## WHAT IS NEEDED
Below are the entries; give again exactly the lines from the one mentioning "(R22, R23). -/" through the one mentioning "o with bfield", inclusive.

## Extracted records
-- ==== Sys2Proof/Machine/HostPort.lean ====
section
/-! DEFINITION. What the host can do: register accesses (10_state.md R22 to R41, 30_encoding.md R80, R81), framebuffer accesses
(20_memory.md R76) and reset. -/

namespace Sys2Proof.Machine

/-- The bits of a register that hold a value; the others are reserved, read 0 and discard what is written (R22, R30, R32, R33,
R38 to R41). -/
def storedBits : RegName → Word
  | .fmt => 0x0000013F
  | .rfield => 0x00010F1F
  | .gfield => 0x00010F1F
  | .bfield => 0x00010F1F
  | .color => 0x00FFFFFF
  | .resultRgb => 0x00FFFFFF
  | .markerRgb => 0x00FFFFFF
  | .palIdx => 0x000000FF
  | .palB => 0x0000FFFF
  | .status => 0x0000FFF7
  | .cmd => 0
  | .fbBase => 0xFFFFFFFF
  | .visSize => 0xFFFFFFFF
  | .virtSize => 0xFFFFFFFF
  | .xy => 0xFFFFFFFF
  | .rawIn => 0xFFFFFFFF
  | .offset => 0xFFFFFFFF
  | .resultRaw => 0xFFFFFFFF
  | .palRg => 0xFFFFFFFF

/-- Store a value in an RW register; the other registers are not RW and keep theirs (R22, R23). -/
def OperandRegs.store (o : OperandRegs) (r : RegName) (v : Word) : OperandRegs :=
  match r with
  | .status => o
  | .cmd => o
  | .fbBase => { o with fbBase := v }
  | .fmt => { o with fmt := v }
  | .visSize => { o with visSize := v }
  | .virtSize => { o with virtSize := v }
  | .rfield => { o with rfield := v }
  | .gfield => { o with gfield := v }
  | .bfield => { o with bfield := v }
  | .color => { o with color := v }
  | .xy => { o with xy := v }
  | .rawIn => { o with rawIn := v }
  | .offset => { o with offset := v }
  | .resultRaw => o
  | .resultRgb => o
  | .markerRgb => { o with markerRgb := v }
  | .palIdx => { o with palIdx := v }
  | .palRg => { o with palRg := v }
  | .palB => { o with palB := v }

/-- The value a register holds, with BUSY out of account: `CMD` reads 0 (R28), the others their value (R23). -/
def State.registerValue (s : State) (r : RegName) : Word :=
  match r with
  | .status => s.statusWord
  | .cmd => 0
  | .fbBase => s.rw.fbBase
  | .fmt => s.rw.fmt
  | .visSize => s.rw.visSize
  | .virtSize => s.rw.virtSize
  | .rfield => s.rw.rfield
  | .gfield => s.rw.gfield
  | .bfield => s.rw.bfield
  | .color => s.rw.color
  | .xy => s.rw.xy
  | .rawIn => s.rw.rawIn
  | .offset => s.rw.offset
  | .resultRaw => s.resultRaw
  | .resultRgb => s.resultRgb
  | .markerRgb => s.rw.markerRgb
  | .palIdx => s.rw.palIdx
  | .palRg => s.rw.palRg
  | .palB => s.rw.palB

/-- The registers that a read while BUSY = 1 returns an unspecified value of (R237; log 6, log 16). -/
def resultHazard : RegName → Bool
  | .resultRaw => true
  | .resultRgb => true
  | .palRg => true
  | .palB => true
  | _ => false

/-- A host read of a register (R22, R23, R237). -/
def State.readRegister (s : State) (r : RegName) : State :=
  if s.busy && resultHazard r then { s with hostData := Config.freeWord s.draws, draws := s.draws + 1 }
  else { s with hostData := s.registerValue r }

/-- A host write of `CMD` (R81): ignored while ERR = 1 (R206), dropped with OVR while BUSY = 1 (R27), else the start of a
command: BUSY <- 1 and the snapshot (R82). The rest of R81 is the engine's turn (log 2). -/
def State.writeCommand (s : State) (w : Word) : State :=
  if s.status.err then s
  else if s.busy then s.setOvr
  else { s with engine := .busy (Flight.start w s.rw) }

/-- A host write of a register (R22, R23, R24, R27, R81). -/
def State.writeRegister (s : State) (r : RegName) (v : Word) : State :=
  match r with
  | .status => s.writeStatus v
  | .cmd => s.writeCommand v
  | .resultRaw => s
  | .resultRgb => s
  | _ => if s.busy then s.setOvr else { s with rw := s.rw.store r (v &&& storedBits r) }

/-- The refusal of a register access that is outside the interface (R80; log 10, log 11). -/
def registerAccessRefusal (off size : Nat) : Option Refusal :=
  if size ≠ 4 then some (.registerAccessNotWord size)
  else if off % 4 ≠ 0 then some (.registerAccessMisaligned off)
  else if Config.regSpan ≤ off then some (.registerAccessOutsideWindow off)
  else none

/-- A host register write at an offset from `REG_BASE`; a write to a reserved offset is ignored (R22, R80). -/
def State.hostRegWrite (s : State) (off size : Nat) (v : Word) : Host.Outcome State Fault Refusal :=
  match registerAccessRefusal off size with
  | some r => .refused r
  | none =>
    match regAt off with
    | some r => .next (s.writeRegister r v)
    | none => .next s

/-- A host register read at an offset from `REG_BASE`; a reserved offset reads 0 (R22, R80). -/
def State.hostRegRead (s : State) (off size : Nat) : Host.Outcome State Fault Refusal :=
  match registerAccessRefusal off size with
  | some r => .refused r
  | none =>
    match regAt off with
    | some r => .next (s.readRegister r)
    | none => .next { s with hostData := 0 }

/-- The offset of a bus address from `REG_BASE` (R22, R80; log 10). -/
def windowOffset (addr : Word) : Nat := (addr - Config.regBase).toNat

/-- The first write access of a list that includes an address, numbered from `k`: its number and the byte it writes there. -/
def writeCovering (x : Word) (k : Nat) : List Access → Option (Nat × Byte)
  | [] => none
  | .memWrite a w v :: rest =>
    if covers a w.bytes x then some (k, v.extractLsb' (8 * (x - a).toNat) 8) else writeCovering x (k + 1) rest
  | .memRead _ _ :: rest => writeCovering x (k + 1) rest
  | .palWrite _ _ :: rest => writeCovering x (k + 1) rest

/-- Whether a read access of a list includes an address. -/
def readCovering (x : Word) : List Access → Bool
  | [] => false
  | .memRead a w :: rest => covers a w.bytes x || readCovering x rest
  | .memWrite _ _ _ :: rest => readCovering x rest
  | .palWrite _ _ :: rest => readCovering x rest

/-- Whether a host access of `n` bytes at `a` meets a write of the running command: a race (R76). -/
def Flight.writeRace (f : Flight) (a : Word) : Nat → Bool
  | 0 => false
  | n + 1 => (writeCovering a 0 f.accesses).isSome || f.writeRace (a + 1) n

/-- A byte as a host read sees it while a command is in flight: in a race the old or the new value, one choice for each access
of the command (R72, R76; log 7). DESIGN CHOICE: a write access that the memory does not admit races like any other, in a stuck
command too, so the read may return the byte that is never written; R61 and R76 do not say (log 19). -/
def Flight.hostByte (f : Flight) (s : State) (x : Word) : Byte :=
  match writeCovering x 0 f.accesses with
  | none => readByte s.mem x
  | some (k, v) =>
    if Config.raceChoice (s.draws + k) then (if k < f.issued then readByte s.mem x else v)
    else (if k < f.issued then f.earlierByte s.mem f.old.length x else readByte s.mem x)

/-- A host read of the framebuffer (R5, R75, R76; log 7, log 13). -/
def State.hostFbRead (s : State) (a : Word) (w : Width) : State :=
  match s.engine with
  | .idle => { s with hostData := readBytes s.mem a w.bytes }
  | .busy f =>
    { s with
      hostData := assembleLE (f.hostByte s) a w.bytes
      draws := if f.writeRace a w.bytes then s.draws + f.accesses.length else s.draws }

/-- Whether a host access of `n` bytes at `a` meets a read of the running command: a race if it is a write (R76). -/
def Flight.readRace (f : Flight) (a : Word) : Nat → Bool
  | 0 => false
  | n + 1 => readCovering a f.accesses || f.readRace (a + 1) n

/-- The value that the running command has already written to a byte, if it has (R74). -/
def Flight.writtenByte (f : Flight) (x : Word) : Option Byte :=
  match writeCovering x 0 f.accesses with
  | some (k, v) => if k < f.issued then some v else none
  | none => none

/-- One byte of a host write while a command is in flight: a byte that the command has already written ends with the command's
value or the host's (R76; log 7). DESIGN CHOICE: each of several host writes to one such byte is decided on its own, and one that is
overwritten leaves the command's value, whatever an earlier host write left there (log 7). -/
def Flight.hostWriteByte (f : Flight) (s : State) (x : Word) (v : Byte) : State :=
  match f.writtenByte x with
  | some c =>
    { s with
      mem := writeByte s.mem x (if Config.raceChoice s.draws then c else v)
      draws := s.draws + 1 }
  | none => { s with mem := writeByte s.mem x v }

/-- The bytes of a host write while a command is in flight, one after the other. -/
def Flight.hostWriteBytes (f : Flight) (s : State) (a : Word) (n : Nat) (v : Word) : State :=
  match n with
  | 0 => s
  | n + 1 => f.hostWriteBytes (f.hostWriteByte s a (v.extractLsb' 0 8)) (a + 1) n (v >>> 8)

/-- A host write of the framebuffer (R5, R75, R76; log 13). A running command remembers the bytes that a write to its container
replaced, for the reads that race with it (log 7). -/
def State.hostFbWrite (s : State) (a : Word) (w : Width) (v : Word) : State :=
  match s.engine with
  | .idle => { s with mem := writeBytes s.mem a w.bytes v }
  | .busy f =>
    if f.readRace a w.bytes then
      { s with
        mem := writeBytes s.mem a w.bytes v
        engine := .busy { f with old := cellsAt s.mem a w.bytes :: f.old } }
    else f.hostWriteBytes s a w.bytes v

/-- One event of the agenda. `poll` is here the read of `STATUS` that ends a POLL (R87). -/
def hostEvent (e : Event) (s : State) : Host.Outcome State Fault Refusal :=
  match e with
  | .regWrite off size v => s.hostRegWrite off size v
  | .regRead off size => s.hostRegRead off size
  | .fbWrite a w v => .next (s.hostFbWrite a w v)
  | .fbRead a w => .next (s.hostFbRead a w)
  | .reset => .next s.resetBlock
  | .engine => .next s.tick
  | .poll => .next (s.readRegister .status)

end Sys2Proof.Machine
end

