-- ==== Sys2Proof/Laws/Store.lean ====
section
/-! SUPPORT. Laws of the keyed lists that the memory and the palette RAM are. -/

namespace Sys2Proof.Machine

variable {α : Type}

/-- Reading a key after listing a value under a key. -/
theorem findKey_insertKey (k k' : Nat) (v : α) (l : List (Nat × α)) :
    findKey k' (insertKey k v l) = if k' = k then some v else findKey k' l := by
  induction l with
  | nil => simp [insertKey, findKey]
  | cons e t ih =>
    obtain ⟨a, b⟩ := e
    simp only [insertKey]
    split
    · simp [findKey]
    · split
      · subst_vars
        simp only [findKey]
        split <;> simp_all
      · rename_i hka
        simp only [findKey, ih]
        by_cases hk : k' = a
        · simp [hk, if_neg (fun hh : a = k => hka hh.symm)]
        · simp [hk]

/-- A key below every key of a list is not in it. -/
theorem findKey_none_of_lt (k : Nat) (l : List (Nat × α)) (h : ∀ e ∈ l, k < e.1) : findKey k l = none := by
  induction l with
  | nil => rfl
  | cons e t ih =>
    have h1 := h e (by simp)
    have h2 : k ≠ e.1 := by omega
    simp [findKey, h2, ih (fun x hx => h x (by simp [hx]))]

/-- `keysRise` of a list with a head. -/
theorem keysRise_cons (e : Nat × α) (t : List (Nat × α)) :
    keysRise (e :: t) = true ↔ (∀ x ∈ t, e.1 < x.1) ∧ keysRise t = true := by
  simp [keysRise, List.all_eq_true]

/-- Reading a key after removing a key from a rising list. -/
theorem findKey_eraseKey (k k' : Nat) (l : List (Nat × α)) (h : keysRise l = true) :
    findKey k' (eraseKey k l) = if k' = k then none else findKey k' l := by
  induction l with
  | nil => simp [eraseKey, findKey]
  | cons e t ih =>
    obtain ⟨a, b⟩ := e
    obtain ⟨hlt, ht⟩ := (keysRise_cons _ _).1 h
    simp only [eraseKey]
    split
    · subst_vars
      split
      · subst_vars
        exact findKey_none_of_lt _ _ hlt
      · simp_all [findKey]
    · rename_i hka
      simp only [findKey, ih ht]
      by_cases hk : k' = a
      · simp [hk, if_neg (fun hh : a = k => hka hh.symm)]
      · simp [hk]

/-- The entries after listing a value: the new one and old ones. -/
theorem mem_insertKey (k : Nat) (v : α) (l : List (Nat × α)) (e : Nat × α) (h : e ∈ insertKey k v l) :
    e = (k, v) ∨ e ∈ l := by
  induction l with
  | nil => simp_all [insertKey]
  | cons x t ih =>
    simp only [insertKey] at h
    split at h
    · simpa using h
    · split at h
      · simp only [List.mem_cons] at h ⊢
        tauto
      · simp only [List.mem_cons] at h ⊢
        rcases h with h | h
        · simp [h]
        · rcases ih h with h | h <;> simp [h]

/-- The entries after removing a key are old ones. -/
theorem mem_eraseKey (k : Nat) (l : List (Nat × α)) (e : Nat × α) (h : e ∈ eraseKey k l) : e ∈ l := by
  induction l with
  | nil => simp_all [eraseKey]
  | cons x t ih =>
    simp only [eraseKey] at h
    split at h
    · simp [h]
    · simp only [List.mem_cons] at h ⊢
      rcases h with h | h
      · simp [h]
      · simp [ih h]

/-- Listing a value keeps the keys rising. -/
theorem keysRise_insertKey (k : Nat) (v : α) (l : List (Nat × α)) (h : keysRise l = true) :
    keysRise (insertKey k v l) = true := by
  induction l with
  | nil => simp [insertKey, keysRise]
  | cons x t ih =>
    obtain ⟨a, b⟩ := x
    obtain ⟨hlt, ht⟩ := (keysRise_cons _ _).1 h
    simp only [insertKey]
    split
    · rename_i hk
      refine (keysRise_cons _ _).2 ⟨fun x hx => ?_, h⟩
      rcases List.mem_cons.1 hx with rfl | hx
      · exact hk
      · exact hk.trans (hlt x hx)
    · split
      · subst_vars
        exact (keysRise_cons _ _).2 ⟨hlt, ht⟩
      · refine (keysRise_cons _ _).2 ⟨fun x hx => ?_, ih ht⟩
        rcases mem_insertKey _ _ _ _ hx with rfl | hx
        · show a < k
          omega
        · exact hlt x hx

/-- Removing a key keeps the keys rising. -/
theorem keysRise_eraseKey (k : Nat) (l : List (Nat × α)) (h : keysRise l = true) :
    keysRise (eraseKey k l) = true := by
  induction l with
  | nil => simp [eraseKey, keysRise]
  | cons x t ih =>
    obtain ⟨a, b⟩ := x
    obtain ⟨hlt, ht⟩ := (keysRise_cons _ _).1 h
    simp only [eraseKey]
    split
    · exact ht
    · exact (keysRise_cons _ _).2 ⟨fun x hx => hlt x (mem_eraseKey _ _ _ hx), ih ht⟩

/-- Rising lists that list the same values are equal. -/
theorem eq_of_findKey_eq (l l' : List (Nat × α)) (h : keysRise l = true) (h' : keysRise l' = true)
    (same : ∀ k, findKey k l = findKey k l') : l = l' := by
  induction l generalizing l' with
  | nil =>
    cases l' with
    | nil => rfl
    | cons e' t' =>
      have := same e'.1
      simp [findKey] at this
  | cons e t ih =>
    obtain ⟨hlt, ht⟩ := (keysRise_cons _ _).1 h
    cases l' with
    | nil =>
      have := same e.1
      simp [findKey] at this
    | cons e' t' =>
      obtain ⟨hlt', ht'⟩ := (keysRise_cons _ _).1 h'
      have hne : e.1 = e'.1 := by
        by_contra hne
        have h1 := same e.1
        have h2 := same e'.1
        rcases Nat.lt_or_ge e.1 e'.1 with hl | hl
        · rw [findKey_none_of_lt e.1 (e' :: t')] at h1
          · simp [findKey] at h1
          · intro x hx
            rcases List.mem_cons.1 hx with rfl | hx
            · exact hl
            · exact hl.trans (hlt' x hx)
        · have hl : e'.1 < e.1 := by omega
          rw [findKey_none_of_lt e'.1 (e :: t)] at h2
          · simp [findKey] at h2
          · intro x hx
            rcases List.mem_cons.1 hx with rfl | hx
            · exact hl
            · exact hl.trans (hlt x hx)
      have hv : e = e' := by
        have := same e.1
        simp [findKey, hne] at this
        exact Prod.ext hne this
      subst hv
      congr 1
      refine ih t' ht ht' (fun k => ?_)
      have := same k
      simp only [findKey] at this
      by_cases hk : k = e.1
      · subst hk
        rw [findKey_none_of_lt _ _ hlt, findKey_none_of_lt _ _ hlt']
      · simpa [hk] using this

end Sys2Proof.Machine
end

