/-- A command that writes a byte of the framebuffer is the write of one container. -/
theorem AccessShape.eq_containerWrite_of_written {o : OperandRegs} {l : List Access} (h : AccessShape o l) {x : Word}
    (hx : writeCovering x 0 l ≠ none) : ∃ c addr raw, l = containerWrite c addr raw := by
  cases h with
  | @write c addr raw _ => exact ⟨c, addr, raw, rfl⟩
  | read c addr => exact absurd ((writeCovering_eq_none_iff x 0 _).2 (writeAt_containerRead c addr x)) hx
  | palette h => exact absurd ((writeCovering_eq_none_iff x 0 _).2 (writeAt_of_palette h x)) hx

theorem writeRace_of_same_accesses {f g : Flight} (h : g.accesses = f.accesses) (a : Word) (n : Nat) :
    g.writeRace a n = f.writeRace a n := by
  induction n generalizing a with
  | zero => rfl
  | succ n ih => rw [Flight.writeRace, Flight.writeRace, h, ih]

theorem exists_written_of_writeRace {f : Flight} {a : Word} {n : Nat} (h : f.writeRace a n = true) :
    ∃ x, writeCovering x 0 f.accesses ≠ none := by
  by_contra hnone
  push Not at hnone
  simp [(writeRace_eq_false_iff f a n).2 fun j _ => hnone _] at h

/-- Write accesses draw no free value. -/
theorem runAccesses_draws {l : List Access} (hl : ∀ a ∈ l, ∃ addr w v, a = .memWrite addr w v) {f f' : Flight} {s s' : State}
    {b : Bool} (h : runAccesses l f s = (f', s', b)) : s'.draws = s.draws := by
  induction l generalizing f s with
  | nil => cases h; rfl
  | cons a l ih =>
    obtain ⟨⟨addr, w, v, rfl⟩, hrest⟩ := List.forall_mem_cons.1 hl
    simp only [runAccesses] at h
    split at h
    · cases h; rfl
    · next f1 s1 hperform =>
      rw [ih hrest h]
      obtain ⟨_, _, _, -, -, -, rfl⟩ | ⟨_, _, _, _, ⟨⟩, -⟩ | ⟨_, _, ⟨⟩, -⟩ := performAccess_cases hperform
      rfl

theorem mem_containerWrite {c : Container} {addr raw : Word} : ∀ a ∈ containerWrite c addr raw, ∃ x w v, a = .memWrite x w v := by
  cases c <;> simp [containerWrite]

/-- A host read meets a write: the choices that decide which of its bytes are new (log 7). -/
theorem hostFbRead_of_race {s : State} {f : Flight} (hbusy : s.engine = .busy f) {a : Word} {w : Width}
    (hrace : f.writeRace a w.bytes = true) :
    s.hostFbRead a w =
      { s with hostData := assembleLE (f.hostByte s) a w.bytes, draws := s.draws + f.accesses.length } := by
  rw [hostFbRead_of_busy hbusy, hrace]
  rfl

/-! What the flight remembers (log 7). -/

theorem findKey_append {α : Type} (k : Nat) (l l' : List (Nat × α)) : findKey k (l ++ l') = (findKey k l).or (findKey k l') := by
  induction l with
  | nil => rfl
  | cons e l ih =>
    simp only [List.cons_append, findKey]
    split
    · rfl
    · exact ih

theorem findKey_cellsAt (m : Memory) (a x : Word) {n : Nat} (hn : n < 2 ^ 32) :
    findKey x.toNat (cellsAt m a n) = if covers a n x then some (readByte m x) else none := by
  simp only [covers, decide_eq_true_eq]
  induction n generalizing a with
  | zero => rfl
  | succ n ih =>
    have hkey : x.toNat = a.toNat ↔ x = a := BitVec.toNat_inj
    simp only [cellsAt, findKey, hkey, ih (a + 1) (by omega)]
    by_cases hx : x = a
    · simp [hx]
    · obtain ⟨hnext, hpos⟩ := sub_succ_toNat x a hx
      have hiff : (x - a).toNat - 1 < n ↔ (x - a).toNat < n + 1 := by omega
      simp only [hx, if_false, hnext, hiff]

/-- A byte as the flight knows it from before all the accesses it remembers. -/
theorem earlierByte_length (f : Flight) (m : Memory) (x : Word) :
    f.earlierByte m f.old.length x = (findKey x.toNat f.old.reverse.flatten).getD (readByte m x) := by
  rw [Flight.earlierByte, List.take_length]

/-- An access keeps the flight's account of each byte's first value: it remembers the bytes that it replaces. -/
theorem earlierByte_performAccess {a : Access} {f f' : Flight} {s s' : State} (hmem : s.mem.wf = true)
    (h : performAccess a f s = some (f', s')) (x : Word) :
    f'.earlierByte s'.mem f'.old.length x = f.earlierByte s.mem f.old.length x := by
  rw [earlierByte_length, earlierByte_length, readByte_performAccess hmem h]
  obtain ⟨addr, w, v, rfl, -, rfl, -⟩ | ⟨addr, w, v, d, rfl, -, -, rfl, -⟩ | ⟨idx, e, rfl, rfl, -⟩ := performAccess_cases h
  · have hw := width_bytes_le w
    simp only [List.reverse_cons, List.flatten_append, List.flatten_singleton, findKey_append]
    rw [findKey_cellsAt _ _ _ (by omega)]
    cases findKey x.toNat f.old.reverse.flatten with
    | some v => rfl
    | none =>
      by_cases hx : covers addr w.bytes x = true
      · simp [hx]
      · simp [hx, Access.writeAt]
  · rfl
  · rfl

theorem earlierByte_runAccesses {l : List Access} {f f' : Flight} {s s' : State} {b : Bool} (hmem : s.mem.wf = true)
    (h : runAccesses l f s = (f', s', b)) (x : Word) :
    f'.earlierByte s'.mem f'.old.length x = f.earlierByte s.mem f.old.length x := by
  induction l generalizing f s with
  | nil => cases h; rfl
  | cons a l ih =>
    simp only [runAccesses] at h
    split at h
    · cases h; rfl
    · next f1 s1 hperform =>
      obtain ⟨-, -, -, -, hwf, -⟩ := performAccess_frame hperform
      rw [ih (hwf hmem) h, earlierByte_performAccess hmem hperform]

/-- After any number of turns of the engine from a command's start, a command still in flight has done its first accesses. -/
theorem tick_iterate_busy {s : State} {f g : Flight} (hbusy : s.engine = .busy f) (hissued : f.issued = 0) {n : Nat}
    (hg : (State.tick^[n] s).engine = .busy g) :
    ∃ s', runAccesses (f.accesses.take g.issued) f s = (g, s', true) ∧ State.tick^[n] s = s'.withFlight g := by
  induction n generalizing g with
  | zero =>
    cases hbusy.symm.trans hg
    exact ⟨s, by rw [hissued]; rfl, (withFlight_of_busy hbusy).symm⟩
  | succ n ih =>
    rw [Function.iterate_succ_apply'] at hg ⊢
    obtain ⟨hidle, htick⟩ | ⟨f1, c, -, htick⟩ | ⟨f1, i, p, hbusy1, hdecode, hplan, hnext⟩ := tick_cases (State.tick^[n] s)
    · rw [htick, hidle] at hg; cases hg
    · rw [htick] at hg; cases hg
    · obtain ⟨s1, hrun, hstate⟩ := ih hbusy1
      obtain ⟨-, htick⟩ | ⟨a, rest, hdrop, ⟨-, htick⟩ | ⟨f2, s2, hperform, htick⟩⟩ := hnext
      · rw [htick] at hg; cases hg
      · rw [htick, hbusy1] at hg
        cases hg
        exact ⟨s1, hrun, htick.trans hstate⟩
      · rw [htick] at hg
        cases hg
        rw [hstate, performAccess_withFlight] at hperform
        obtain ⟨⟨f2', s1'⟩, hperform1, ⟨⟩⟩ := Option.map_eq_some_iff.1 hperform
        obtain ⟨hcmd, hops, -, -, -⟩ := runAccesses_frame hrun
        obtain ⟨-, -, hissued2, -⟩ := performAccess_frame hperform1
        have hall : p.accesses = f.accesses :=
          (Flight.Runs.accesses_eq ⟨hdecode, hplan⟩).symm.trans (accesses_of_same_command hcmd hops)
        refine ⟨s1', ?_, htick⟩
        rw [hissued2, List.take_add, runAccesses_append hrun, ← hall, hdrop]
        simp only [List.take_succ_cons, List.take_zero, runAccesses, hperform1]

## ANSWER TO THIS EXERCISE
/-- Store a value in an RW register; the other registers are not RW and keep theirs (R22, R23). -/
def OperandRegs.store (o : OperandRegs) (r : RegName) (v : Word) : OperandRegs :=
  match r with
  | .status => o
  | .cmd => o
  | .fbBase => { o with fbBase := v }
  | .fmt => { o with fmt := v }
  | .visSize => { o with visSize := v }
  | .virtSize => { o with virtSize := v }
  | .rfield => { o with rfield := v }
  | .gfield => { o with gfield := v }
  | .bfield => { o with bfield := v }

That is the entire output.